Michele Bubacco, Parata d’identita (Identity Parade), 2009

Вторая угроза — это насилие по отношению к государству со стороны другого государства. Нам требуется правоустанавливающее насилие, чтобы защитить людей от их же собственной насильственно конкурентной природы, и нам требуется правоподдерживающее насилие, чтобы защищать государства от других насильственно конкурентных государств. В свою очередь Беньямин противопоставляет мифическое насилие чистому насилию или насилию за пределами подобных юридических структур. Он полагает, что чистое насилие — это средство приостановить бесконечную диалектику правоустанавливающего и правоподдерживающего насилия, тысячелетиями оправдывавшуюся с оглядкой на два внегосударственных элемента: на людей, находившихся в состоянии естественного насилия до учреждения государств, а также на другие насильственные государства, которые могли бы уничтожить данное государство. Чистое насилие Беньямина — это способ критического прочтения, который сначала показывает нам природу диалектики насилия, а затем становится средством ее приостановки, во всяком случае именно так Агамбен читает/использует этот таинственный текст13. Тем самым, это не акт насилия, вершимый субъектами над телами других субъектов, но и не санкционированные решения, предназначенные для основания/увековечивания государств посредством деятельности закона. В этом смысле термин «божественное» или «чистое насилие» может быть неправильно понят. Беньяминовское насилие на самом деле не является божественным или чистым, оно отрицает сами эти разделительные сигнатуры. Оно также не является насилием в традиционном смысле физического или психологического нападения, приводящего к той или иной травме.
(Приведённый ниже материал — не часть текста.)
-- ==== Sys2Proof/Decode.lean ====
section
/-! DEFINITION. The decoder of operation words, total on all 16-bit words and rejecting by name
(30_encoding.md R69 to R74), and the encoder written from the same operation map (R71). -/

namespace Sys2Proof

/-- Why a word is *invalid* (30_encoding.md R73). -/
inductive Invalid where
  /-- (a) OPC is not in the operation map. -/
  | opcode
  /-- (b) a bit of IMM8 that must be 0 is 1. -/
  | immediate
  /-- (c) `EXPAND_STEP` with an index below 16. -/
  | scheduleIndex
  deriving DecidableEq, Repr

/-- `OPC = word[15:8]` (R69). -/
def opcField (w : OpWord) : BitVec 8 := w.extractLsb' 8 8

/-- `IMM8 = word[7:0]` (R69). -/
def immField (w : OpWord) : BitVec 8 := w.extractLsb' 0 8

/-- R70 (d): every bit of IMM8 must be 0. -/
def withNoImm (imm : BitVec 8) (i : Instr) : Except Invalid Instr :=
  if imm = 0#8 then .ok i else .error .immediate

/-- R70 (a): an amount in IMM8[4:0]; IMM8[7:5] must be 0. -/
def withAmount (imm : BitVec 8) (i : BitVec 5 → Instr) : Except Invalid Instr :=
  if imm.extractLsb' 5 3 = 0#3 then .ok (i (imm.extractLsb' 0 5)) else .error .immediate

/-- R70 (b): an index in IMM8[5:0]; IMM8[7:6] must be 0. -/
def withIndex (imm : BitVec 8) (i : BitVec 6 → Instr) : Except Invalid Instr :=
  if imm.extractLsb' 6 2 = 0#2 then .ok (i (imm.extractLsb' 0 6)) else .error .immediate

/-- R73 (c): the index an `EXPAND_STEP` names is at least 16. -/
def checkIndex : Except Invalid Instr → Except Invalid Instr
  | .ok i => if i.wf then .ok i else .error .scheduleIndex
  | .error v => .error v

/-- The decoder: one row of the operation map with its fields, or *invalid* (R71, R73). -/
def decode (w : OpWord) : Except Invalid Instr :=
  let opc := opcField w
  let imm := immField w
  if opc = 0x01#8 then withNoImm imm .add
  else if opc = 0x02#8 then withNoImm imm .and
  else if opc = 0x03#8 then withNoImm imm .or
  else if opc = 0x04#8 then withNoImm imm .xor
  else if opc = 0x05#8 then withNoImm imm .not
  else if opc = 0x06#8 then withAmount imm .rotr
  else if opc = 0x07#8 then withAmount imm .shr
  else if opc = 0x10#8 then withNoImm imm .bsig0
  else if opc = 0x11#8 then withNoImm imm .bsig1
  else if opc = 0x12#8 then withNoImm imm .ch
  else if opc = 0x13#8 then withNoImm imm .maj
  else if opc = 0x20#8 then withNoImm imm .ssig0
  else if opc = 0x21#8 then withNoImm imm .ssig1
  else if opc = 0x22#8 then checkIndex (withIndex imm .expandStep)
  else if opc = 0x23#8 then withNoImm imm .expand
  else if opc = 0x24#8 then withNoImm imm .padgen
  else if opc = 0x30#8 then withNoImm imm .initIv
  else if opc = 0x31#8 then withIndex imm .round
  else if opc = 0x32#8 then withNoImm imm .compressW
  else if opc = 0x33#8 then withNoImm imm .compressP
  else if opc = 0x40#8 then withNoImm imm .powHash
  else if opc = 0x50#8 then withNoImm imm .chainHash
  else if opc = 0x60#8 then withNoImm imm .nonceGen
  else if opc = 0x61#8 then withNoImm imm .test
  else if opc = 0x62#8 then withNoImm imm .record
  else if opc = 0x63#8 then withNoImm imm .trial
  else if opc = 0x64#8 then withNoImm imm .laneRun
  else if opc = 0x65#8 then withNoImm imm .launch
  else .error .opcode

/-- The operation code of each operation (R71). -/
def opcode : Instr → BitVec 8
  | .add => 0x01#8
  | .and => 0x02#8
  | .or => 0x03#8
  | .xor => 0x04#8
  | .not => 0x05#8
  | .rotr _ => 0x06#8
  | .shr _ => 0x07#8
  | .bsig0 => 0x10#8
  | .bsig1 => 0x11#8
  | .ch => 0x12#8
  | .maj => 0x13#8
  | .ssig0 => 0x20#8
  | .ssig1 => 0x21#8
  | .expandStep _ => 0x22#8
  | .expand => 0x23#8
  | .padgen => 0x24#8
  | .initIv => 0x30#8
  | .round _ => 0x31#8
  | .compressW => 0x32#8
  | .compressP => 0x33#8
  | .powHash => 0x40#8
  | .chainHash => 0x50#8
  | .nonceGen => 0x60#8
  | .test => 0x61#8
  | .record => 0x62#8
  | .trial => 0x63#8
  | .laneRun => 0x64#8
  | .launch => 0x65#8

/-- The immediate field of each operation (R70). -/
def imm8 : Instr → BitVec 8
  | .rotr n => n.setWidth 8
  | .shr n => n.setWidth 8
  | .expandStep i => i.setWidth 8
  | .round i => i.setWidth 8
  | .add | .and | .or | .xor | .not | .bsig0 | .bsig1 | .ch | .maj | .ssig0 | .ssig1 | .expand | .padgen
  | .initIv | .compressW | .compressP | .powHash | .chainHash | .nonceGen | .test | .record | .trial
  | .laneRun | .launch => 0#8

/-- The encoder: OPC in bits 15..8, IMM8 in bits 7..0 (R69). -/
def encode (i : Instr) : OpWord := opcode i ++ imm8 i

/-- The operation the decoder reads from the table's bits: every row is one 16-bit word, whose bit 0 is the table's
bit 0 (R69, R74). No agent stores these words, so there is no byte order to undo. -/
def decodeTableWord (nbits w : Nat) : Option Instr :=
  if nbits ≤ 16 ∧ w < 2 ^ nbits then
    match decode (BitVec.ofNat 16 w) with
    | .ok i => some i
    | .error _ => none
  else none

end Sys2Proof
end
Безразличное насилие Агамбена

В центре книги Джорджо Агамбена «Чрезвычайное положение» (2003) находится глава под названием «Гигантомахия вокруг пустоты», представляющая собой последовательное рассмотрение насилия, закона и государства через внимательное критическое прочтение беньяминовского чистого насилия. Ближе к концу главы Агамбен объясняет, что название ее происходит от греческого «gigantomachia peri tes ousias», то есть «битва гигантов вокруг бытия», «которая определяет западную метафизику» (State of Exception 59). Два гиганта, о которых идет тут речь, обозначают философов единого или, как это называет Агамбен, общего, и мыслителей многого или частного. Тем не менее, если говорить именно о данной главе, то воюющие гиганты — это фашистский политический теоретик Карл Шмитт и Вальтер Беньямин. Они сталкиваются по вопросу о статусе насилия, выходящего за пределы закона. В частности, как объясняет Агамбен, относительно чрезвычайного положения, при котором действие закона приостанавливается, Шмитт пытается исправить [recuperate] чистое насилие Беньямина и доказать, что вне закона никакого насилия не существует. Насилие как аномия или как беззаконие — это, тем самым, и есть пустота, о которой здесь идет речь.

Тезис «Чрезвычайного положения» Агамбена в целом состоит в следующем. Исключительное или чрезвычайное положение — это когда в силу исключительного факта, то есть факта, выходящего за рамки нормы, возникает необходимость для суверенитета в той или иной форме приостановить действие закона и стать непосредственным органом правового решения. Этот акт приводит к двойному исключению, при котором факт исключается из самой нормы, определяющей этот факт, тогда как арбитр нормы в свою очередь становится ненормальным [abnormal], выходя за рамки закона во всей его полноте. Как видно по самой известной работе Агамбена «Homo Sacer», это приводит к сложной зоне неразличимости, где самые приниженные и самые возвышенные члены любого общества связаны между собой через подчинение невозможной логике включенного исключения (Homo Sacer 15–29). Homo sacer или субъект голой жизни включен в государство именно тем, что он юридически исключен из закона (он может быть убит, однако это не будет квалифицировано как убийство). Суверен обосновывает правовые нормы государства только потому, что он располагается вне государства, становится ненормальным, чтобы тем самым доказать нормативное метафизическое основание государства: чистое решение как определение суверенной власти.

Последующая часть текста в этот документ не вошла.